1. An optical head comprising:

a single laser source of beams at an input end and image forming beams at an output end;

a plurality of optical components along said beams between the input and output ends to obtain an image on a photosensitive printing plate from the beams, wherein the optical components include reflecting surfaces adapted to fold the beams a plurality of times between the input and output ends such that the folded beams are located in a plurality of parallel surfaces perpendicular to the image formed on the photosensitive printing plate; and

a lens to adjust the spatial position of the image from the beams.

2. The optical head of claim 1, wherein the laser source comprises a laser bar or a laser diode having a plurality of emitters.

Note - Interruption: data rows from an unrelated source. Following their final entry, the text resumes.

theorem State.flr_kept {M : Mask} {z₀ : State} {s : State} {f : Nat} (m_regs : M.regs = true) (m_eng : M.eng = true) (m_fab :
    M.fab = true) (m_par : M.par = true) (m_cal : M.cal = true) (m_ctx : M.ctx = true) (m_mov : M.mov = true) (m_pcie :
    M.pcie = true) (m_keep : M.keep = true) (m_ngx : M.ngx = true) (h0 : Kept M z₀ s) : Kept M z₀ (@State.flr s f) := by
  unfold State.flr
  extract_lets x0 x1 x2 x3 x4 x5 x6 x7 x8
  have k9 : Kept M z₀ x0 := by
    dsimp -zeta only [x0]
    refine ite_kept ?_ ?_
    · exact State.setBit_kept m_regs (by assumption)
    · exact State.setBit_kept m_regs (by assumption)
  clear_value x0 x1
  have k10 : Kept M z₀ x2 := by
    dsimp -zeta only [x2]
    exact Kept.upFab m_fab (by assumption)
  clear_value x2
  have k11 : Kept M z₀ x3 := by
    dsimp -zeta only [x3]
    refine foldl_kept ?_ ?_
    · assumption
    · intro v12
      intro v13
      intro v14
      exact State.flrCtx_kept m_regs m_eng m_fab m_par m_cal m_ctx m_mov m_pcie m_keep m_ngx (by assumption)
  clear_value x3 x4 x5
  have k15 : Kept M z₀ x6 := by
    dsimp -zeta only [x6]
    exact State.modFn_kept m_pcie (by assumption)
  clear_value x6 x7 x8
  exact Kept.lit (s := x6) { fab := .inl m_fab, pcie := .inl m_pcie } (by assumption)

theorem State.pfFlr_kept {M : Mask} {z₀ : State} {s : State} (m_regs : M.regs = true) (m_eng : M.eng = true) (m_fab : M.fab =
    true) (m_par : M.par = true) (m_cal : M.cal = true) (m_ctx : M.ctx = true) (m_mov : M.mov = true) (m_pcie : M.pcie =
    true) (m_keep : M.keep = true) (m_ngx : M.ngx = true) (h0 : Kept M z₀ s) : Kept M z₀ (@State.pfFlr s) := by
  unfold State.pfFlr
  extract_lets x0 x1 x2 x3
  clear_value x0
  have k4 : Kept M z₀ x1 := by
    dsimp -zeta only [x1]
    refine foldl_kept ?_ ?_
    · assumption
    · intro v5
      intro v6
      intro v7
      exact State.flr_kept m_regs m_eng m_fab m_par m_cal m_ctx m_mov m_pcie m_keep m_ngx (by assumption)
  clear_value x1
  have k8 : Kept M z₀ x2 := by
    dsimp -zeta only [x2]
    exact State.flr_kept m_regs m_eng m_fab m_par m_cal m_ctx m_mov m_pcie m_keep m_ngx (by assumption)
  clear_value x2 x3
  exact Kept.upPcie m_pcie (by assumption)

theorem State.linkDown_kept {M : Mask} {z₀ : State} {s : State} (m_regs : M.regs = true) (m_eng : M.eng = true) (m_fab :
    M.fab = true) (m_par : M.par = true) (m_cal : M.cal = true) (m_ctx : M.ctx = true) (m_mov : M.mov = true) (m_pcie :
    M.pcie = true) (m_keep : M.keep = true) (m_ngx : M.ngx = true) (h0 : Kept M z₀ s) : Kept M z₀ (@State.linkDown s) := by
  unfold State.linkDown
  extract_lets x0 x1 x2 x3 x4
  have k5 : Kept M z₀ x0 := by
    dsimp -zeta only [x0]
    exact State.pfFlr_kept m_regs m_eng m_fab m_par m_cal m_ctx m_mov m_pcie m_keep m_ngx (by assumption)
  clear_value x0
  have k6 : Kept M z₀ x1 := by
    dsimp -zeta only [x1]
    exact State.setReg_kept m_regs (by assumption)
  clear_value x1
  have k7 : Kept M z₀ x2 := by
    dsimp -zeta only [x2]
    refine forN_kept ?_ ?_
    · assumption
    · intro v8
      intro v9
      intro v10
      exact State.modFn_kept m_pcie (by assumption)
  clear_value x2 x3 x4
  exact Kept.lit (s := x2) { fab := .inl m_fab, pcie := .inl m_pcie } (by assumption)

3. The optical head of claim 1, further comprising a modulator cooperatively arranged with the laser source to produce an image.

4. The optical head of claim 1, further comprising a total internal reflection modulator.

5. The optical head of claim 1, further comprising a modulator having one or more drivers.

6. The optical head of claim 5, wherein the modulator drivers are directly attached to a crystal of the modulato.

7. The optical head of claim 6, wherein the crystal is a total reflection crystal having at least one prismatic edge adapted to deviate the beams by 90 degrees.

8. The optical head of claim 1, further comprising an optical mixer adapted to equalize the beams from the laser source.

9. The optical head of claim 1, wherein the optical components further comprise an optical arrangement adapted to shape and direct the beams from the laser source to an optical mixer.

10. The optical head of claim 9, wherein the optical arrangement comprises a first lens, a second lens, a third lens, a half-wave blade and a polarizing mirror.

11. The optical head of claim 1, further comprising a first group of reflecting surfaces adapted to fold the beams from the laser source such that the size of the optical head can be reduced.

12. The optii:al head of claim 1, wherein the optical components further comprise an optical arrangement adapted to focalize and direct the beams from the laser source emerging from an optical mixer to a modulator.

13. The optical head of claim 1, further comprising a second group of reflecting surfaces adapted to fold the beams from the laser source such that the size of the optical head can be reduced.

14. The optical head of claim 1, further comprising a stop element adapted to eliminate the beams from the laser source of a higher diffraction order.

15. The optical head of claim 1 further comprising a lens adapted to focalize the beams from the laser source emerging from a modulator to a stop element.

16. The optical head of claim 1, further comprising an imaging objective assembly adapted to focus the beams from the laser source emerging from a stop element onto the photosensitive printing plate such that an image is formed on the photosensitive printing plate.

17. The optical head of claim 1, further comprising a spherical lens and a stop element, wherein the height of the image can be adjusted by changing the distance between the spherical lens and the stop element.

18. The optical head of claim 1, wherein the optical components are located in substantially the same plane.

19. The optical head of claim 1, wherein the optical head is adapted to produce 256 pixels of imagewise laser light.

20. The optical head of claim 1, wherein the optical head is adapted to project an image of the active zone of the modulator containing a plurality of pixels.

21. The optical head of claim 1, wherein the optical head is adapted to receive a signal to time the projection of the image.

22. The optical head of claim 1, wherein the optical head further comprises a lens to adjust the orientation of the image from the beams.

23. The optical head of claim 1, wherein the optical head further comprises a lens to adjust the intensity of the image from the beams.